Secondo i progetti, questo “portale lunare” dovrebbe essere grande circa un sesto della International Space Station (ISS) e servirà ad “assistere le ricerche investigative, le ciurme e le spedizioni sulla superficie lunare”. In pratica un avamposto con cui essere sempre in prima linea.

La spedizione del 2024 porterà in orbita il sistema elettrico e di propulsione (PPE) e le stanze abitative e di logistica (HALO), componenti tanto pesanti che inizialmente si pensava sarebbero state inviate con due missili separati.

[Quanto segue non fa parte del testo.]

-- ==== Sys2Proof/Machine/Control.lean ====
section
/-!
DEFINITION. The Control Port (10): the record receiver, the request queue and the reply path, the
transmitter's start, IDENTIFY, STATUS, parameters and RESTART; and the meanings of those commands.
-/

namespace Sys2Proof.Machine

/-! ### The record receiver (R162, R163) -/

/-- The receiver with one byte more. -/
def CtlReceiver.push (r : CtlReceiver) (phase : CtlPhase) (b : Byte) : CtlReceiver :=
  { r with phase := phase, bytes := r.bytes ++ [b] }

/-- The record that the covered bytes (length, kind, body) spell. -/
def recordOf (covered : List Byte) : Record :=
  { kind := covered.getD 2 0, body := covered.drop 3 }

/-- A byte with its stop bit taken by the receiver (R162, R163). -/
def CtlReceiver.take (r : CtlReceiver) (b : Byte) : CtlReceiver × Taken Record :=
  match r.phase with
  | .hunt => if b = 0xC3 then ({ r with phase := .length, length := 0, bytes := [] }, .more) else (r, .more)
  | .length =>
    let r1 := r.push .length b
    if r1.bytes.length < 2 then (r1, .more)
    else if 1 ≤ natOf r1.bytes ∧ natOf r1.bytes ≤ 1001 then
      ({ r1 with phase := .kind, length := natOf r1.bytes }, .more)
    else (CtlReceiver.fresh, .fails)
  | .kind => (r.push (if 1 < r.length then .body else .check) b, .more)
  | .body =>
    let r1 := r.push .body b
    (if r1.bytes.length = r.length + 2 then { r1 with phase := .check } else r1, .more)
  | .check =>
    let r1 := r.push .check b
    if r1.bytes.length < r.length + 4 then (r1, .more)
    else
      let covered := r1.bytes.take (r.length + 2)
      if r1.bytes.drop (r.length + 2) = checkBytes (crc covered) then
        (CtlReceiver.fresh, .whole (recordOf covered))
      else (CtlReceiver.fresh, .fails)

/-- The FULL answers in the reply path. -/
def ControlPort.fullAnswers (p : ControlPort) : Nat := (p.replies.filter (fun r => !r.taken)).length

/-- An accepted record (R165, R167): queued, answered FULL, or discarded with the line-error flag. -/
def ControlPort.accept (p : ControlPort) (r : Record) : ControlPort :=
  if p.requests.length < Config.queueDepth then { p with requests := p.requests ++ [r] }
  else if p.fullAnswers < Config.maxFullAnswers then
    { p with replies := p.replies ++ [{ kind := replyKind r.kind, taken := false, status := .full
                                        body := .empty }] }
  else p.raiseLineError

/-- The control port's part replaced. -/
def State.setPort (s : State) (p : ControlPort) : State := { s with port := p }

/-- More than 2 ms have passed since the last byte of the record in hand (R163). -/
def ControlPort.gap (p : ControlPort) (now : ShowTime) : Bool :=
  decide (p.receiver.phase ≠ .hunt) && decide (2000 < elapsed now p.receiver.lastByte)

/-- The record in hand dropped, with the line-error flag (R163). -/
def ControlPort.dropRecord (p : ControlPort) : ControlPort :=
  { p with receiver := CtlReceiver.fresh }.raiseLineError

/-- A byte from CTL_RXD, the 2 ms counted (R162, R163). -/
def ControlPort.byte (now : ShowTime) (p : ControlPort) (b : LineByte) : ControlPort :=
  let p := if p.gap now then p.dropRecord else p
  if !b.stopBit then p.dropRecord
  else
    let r := p.receiver.take b.byte
    let p1 := { p with receiver := { r.1 with lastByte := now } }
    match r.2 with
    | .more => p1
    | .fails => p1.raiseLineError
    | .whole record => p1.accept record

/-! ### The transmitter (R168 to R170) -/

/-- The free transmitter starts the head reply, else the oldest notice. -/
def State.transmitStarts (s : State) : State :=
  if s.inReset || s.port.sending.isSome then s else
  match s.port.replies, s.port.notices with
  | r :: rest, _ =>
    s.setPort { s.port.reportFlags with replies := rest, sending := some (.reply r s.statusWord) }
  | [], n :: rest => s.setPort { s.port with notices := rest, sending := some (.notice n) }
  | [], [] => s

/-! ### IDENTIFY and STATUS (R172, R173) -/

/-- The limits of the parameters, by id from 1 to 18 (R172, 10 section 10.8). -/
def paramLimits : List ParamLimit :=
  [.range 10 40, .codes 3, .members [1, 2, 3, 4, 6, 8], .range 1 16, .range 2 8, .range 0 3000,
    .range 0 10000, .range 0 100, .range 1 8, .codes 2, .range 0 250, .codes 2, .codes 2, .codes 2,
    .range 1 50, .codes 2, .range 0 16, .range 50 90]

/-- What IDENTIFY gives (R172). -/
def State.identity (s : State) : IdentifyReport :=
  { vendor := Config.vendor, partName := "PT-460", revision := Config.revision, rate := s.port.rate
    cues := Config.maxCues, pages := Config.maxPages, glyphs := Config.glyphPool
    meterEntries := Config.maxMeter, screens := 4, tiles := 16, lanes := 4, slots := 4
    history := Config.historyDepth, requestQueue := Config.queueDepth, noticeQueue := Config.noticeDepth
    grainsPerBeat := Config.beatGrains, limits := paramLimits }

/-- One tile of STATUS. -/
def State.tileReport (s : State) (t : Tile) : TileReport :=
  { screen := s.screenOf t.address, state := t.state, presence := t.presence, capacity := t.capacity }

/-- The live cue record as STATUS gives it: without a live cue the number, its commit sweep and its trigger
are all absent (R173), 0 and 0xFF in the record's bytes. -/
def LiveRecord.reported (l : LiveRecord) : LiveRecord :=
  if l.cue.isSome then l else { cue := none, sweep := 0, trigger := none }

/-- What STATUS gives (R173). The request itself has left the queue. -/
def State.statusReport (s : State) : StatusReport :=
  { trackerMode := s.tracker.modeAt s.showClock, position := s.fullPositionAt s.showClock
    tempo := s.tracker.tempo, schedMode := s.sched.mode, live := s.sched.live.reported, next := s.sched.next
    history := s.sched.history.length, blackout := s.sched.blackout, owner := s.own.state
    peerNumber := s.mirror.number, peerLink := s.mirror.link, mirrorCurrent := s.mirror.current
    link := if s.drives then some s.bus.link else none
    peerQuiet := decide (s.mirror.link ≠ .active), sweep := s.bus.sweepNumber, inFlight := s.change.isSome
    tiles := s.bus.tiles.map s.tileReport, cues := s.cues.length, meterEntries := s.meter.length
    pages := s.pages.length, glyphs := poolUse s.pages, requests := s.port.requests.length
    notices := s.port.notices.length, resetCause := s.resetUnit.cause, resetShowSafe := s.resetUnit.showSafe
    lineTest := s.lineTest.last }

/-! ### Parameters (R174, R175) -/

/-- A value brought into a range. -/
def clampTo (least greatest v : Nat) : Nat := max least (min v greatest)

/-- A PULSES_PER_BEAT brought down to a member (R174). -/
def ppbMember (v : Nat) : Nat :=
  if 8 ≤ v then 8 else if 6 ≤ v then 6 else if 4 ≤ v then 4 else if 3 ≤ v then 3 else if 2 ≤ v then 2 else 1

/-- OK when the value is taken as given, else ADJUSTED. -/
def takenAs (given used : Nat) : Status := if given = used then .ok else .adjusted

/-- The parameters replaced. -/
def State.setParams (s : State) (p : Params) : State := { s with params := p }

/-- A numeric parameter set (R174): `put` writes the value taken. -/
def State.setNumber (s : State) (id least greatest v : Nat) (put : Params → Nat → Params) :
    State × Status × ReplyBody :=
  let used := clampTo least greatest v
  (s.setParams (put s.params used), takenAs v used, .param id used none)

/-- An off/on parameter set (R174). -/
def State.setSwitch (s : State) (id v : Nat) (put : Params → Bool → Params) :
    State × Status × ReplyBody :=
  if v ≤ 1 then (s.setParams (put s.params (v == 1)), .ok, .param id v none) else refuse s .badArgument

/-- BEAT_SOURCE by its code. -/
def beatSourceOf : Nat → Option BeatSource
  | 0 => some .line
  | 1 => some .tap
  | 2 => some .both
  | _ => none

/-- PARTIAL_POLICY by its code. -/
def partialPolicyOf : Nat → Option PartialPolicy
  | 0 => some .showTorn
  | 1 => some .blankScreen
  | _ => none

/-- PULSES_PER_BEAT set (R15, R174). -/
def State.setPulses (s : State) (v : Nat) : State × Status × ReplyBody :=
  let used := ppbMember v
  let tr := s.tracker.setPpb used
  ({ s with tracker := tr }, takenAs v used, .param 3 used (some (tr.ppb, tr.pendingPpb.isSome)))

/-- BUS_REQUEST set: a value taken acts on the REQUEST line at once (R121). -/
def State.setBusRequest (s : State) (v : Nat) : State × Status × ReplyBody :=
  if v ≤ 1 then
    ({ s with params := { s.params with busRequest := v == 1 }, own := { s.own with request := v == 1 } }, .ok,
      .param 12 v none)
  else refuse s .badArgument

/-- SET_PARAM (R174). -/
def State.setParamRequest (s : State) (id v : Nat) : State × Status × ReplyBody :=
  match id with
  | 1 => s.setNumber 1 10 40 v (fun p n => { p with sweepPeriod := n })
  | 2 =>
    match beatSourceOf v with
    | some b => (s.setParams { s.params with beatSource := b }, .ok, .param 2 v none)
    | none => refuse s .badArgument
  | 3 => s.setPulses v
  | 4 => s.setNumber 4 1 16 v (fun p n => { p with followGain := n })
  | 5 => s.setNumber 5 2 8 v (fun p n => { p with lossBeats := n })
  | 6 => s.setNumber 6 0 3000 v (fun p n => { p with defaultLead := n })
  | 7 => s.setNumber 7 0 10000 v (fun p n => { p with defaultDwell := n })
  | 8 => s.setNumber 8 0 100 v (fun p n => { p with tileLatency := n })
  | 9 => s.setNumber 9 1 8 v (fun p n => { p with graceSweeps := n })
  | 10 =>
    match partialPolicyOf v with
    | some b => (s.setParams { s.params with partialPolicy := b }, .ok, .param 10 v none)
    | none => refuse s .badArgument
  | 11 => s.setNumber 11 0 250 v (fun p n => { p with quietDelay := n })
  | 12 => s.setBusRequest v
  | 13 => s.setSwitch 13 v (fun p on => { p with busHold := on })
  | 14 => s.setSwitch 14 v (fun p on => { p with commitHold := on })
  | 15 => s.setNumber 15 1 50 v (fun p n => { p with divergenceSweeps := n })
  | 16 => s.setSwitch 16 v (fun p on => { p with shadowFollow := on })
  | 17 => s.setNumber 17 0 16 v (fun p n => { p with positionReport := n })
  | 18 => s.setNumber 18 50 90 v (fun p n => { p with velocityFactor := n })
  | _ => refuse s .badArgument

/-- A switch as its code. -/
def switchCode (on : Bool) : Nat := bit on

/-- The value set of a parameter, PULSES_PER_BEAT's pending value first (R175). -/
def State.paramValue (s : State) : Nat → Option Nat
  | 1 => some s.params.sweepPeriod
  | 2 => some (match s.params.beatSource with | .line => 0 | .tap => 1 | .both => 2)
  | 3 => some (s.tracker.pendingPpb.getD s.tracker.ppb)
  | 4 => some s.params.followGain
  | 5 => some s.params.lossBeats
  | 6 => some s.params.defaultLead
  | 7 => some s.params.defaultDwell
  | 8 => some s.params.tileLatency
  | 9 => some s.params.graceSweeps
  | 10 => some (match s.params.partialPolicy with | .showTorn => 0 | .blankScreen => 1)
  | 11 => some s.params.quietDelay
  | 12 => some (switchCode s.params.busRequest)
  | 13 => some (switchCode s.params.busHold)
  | 14 => some (switchCode s.params.commitHold)
  | 15 => some s.params.divergenceSweeps
  | 16 => some (switchCode s.params.shadowFollow)
  | 17 => some s.params.positionReport
  | 18 => some s.params.velocityFactor
  | _ => none

/-- GET_PARAM (R175). -/
def State.getParamRequest (s : State) (id : Nat) : State × Status × ReplyBody :=
  match s.paramValue id with
  | some v =>
    (s, .ok, .param id v (if id = 3 then some (s.tracker.ppb, s.tracker.pendingPpb.isSome) else none))
  | none => refuse s .badArgument

/-- RESTART (R177): no further request is taken. -/
def State.restartRequest (s : State) : State × Status × ReplyBody :=
  (s.setPort { s.port with restartTaken := true }, .ok, .empty)

/-- A kind that names no request, or has its top bit set (R164). -/
def unknownKind (kind : Byte) : Bool := kind.getMsbD 0 || !requestKinds.contains kind

/-- The taking of a record of an unknown kind (R164). -/
def State.takeUnknown (s : State) : State :=
  match s.port.requests with
  | [] => s
  | r :: _ =>
    if s.takesRequests && unknownKind r.kind then s.dropRequest.answer r.kind .unknownKind .empty else s

/-! ### Meanings -/

/-- IDENTIFY (R172). -/
def execIdentify (s : State) : Host.Outcome State Fault Refusal :=
  .next (s.take kIdentify formEmpty (fun s => (s, .ok, .identify s.identity)))

/-- STATUS (R173). -/
def execStatus (s : State) : Host.Outcome State Fault Refusal :=
  .next (s.take kStatus formEmpty (fun s => (s, .ok, .status s.statusReport)))

/-- SET_PARAM (R174). -/
def execSetParam (id value : Nat) (s : State) : Host.Outcome State Fault Refusal :=
  .next (s.take kSetParam formFree (fun s => s.setParamRequest id value))

/-- GET_PARAM (R175). -/
def execGetParam (id : Nat) (s : State) : Host.Outcome State Fault Refusal :=
  .next (s.take kGetParam formFree (fun s => s.getParamRequest id))

/-- RESTART (R177). -/
def execRestart (s : State) : Host.Outcome State Fault Refusal :=
  .next (s.take kRestart formEmpty State.restartRequest)

/-- UNKNOWN_KIND (R164). -/
def execUnknownKind (s : State) : Host.Outcome State Fault Refusal := .next s.takeUnknown

/-- CONTROL_RECORD_RECEIVE (R162): bytes taken from CTL_RXD; those of a reset period are discarded. -/
def execControlRecordReceive (bytes : List LineByte) (s : State) : Host.Outcome State Fault Refusal :=
  if s.inReset then .next s else .next (s.setPort (bytes.foldl (ControlPort.byte s.showClock) s.port))

/-- CTL_BYTE_GAP_EXPIRY (R163). -/
def execCtlByteGapExpiry (s : State) : Host.Outcome State Fault Refusal :=
  if s.port.gap s.showClock && !s.inReset then .next (s.setPort s.port.dropRecord) else .next s

/-- TRANSMIT_START (R168). -/
def execTransmitStart (s : State) : Host.Outcome State Fault Refusal := .next s.transmitStarts

end Sys2Proof.Machine
end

Gli uomini della NASA hanno però fatto quattro calcoli e hanno scoperto che il razzo Falcon Heavy di SpaceX dovrebbe essere in grado di completare la missione in un’unica tirata, garantendo un risparmio economico di tutto rispetto. Una cosa doverosa, considerando che il singolo viaggio costerà comunque alle casse statali la bellezza di 331,8 milioni di dollari.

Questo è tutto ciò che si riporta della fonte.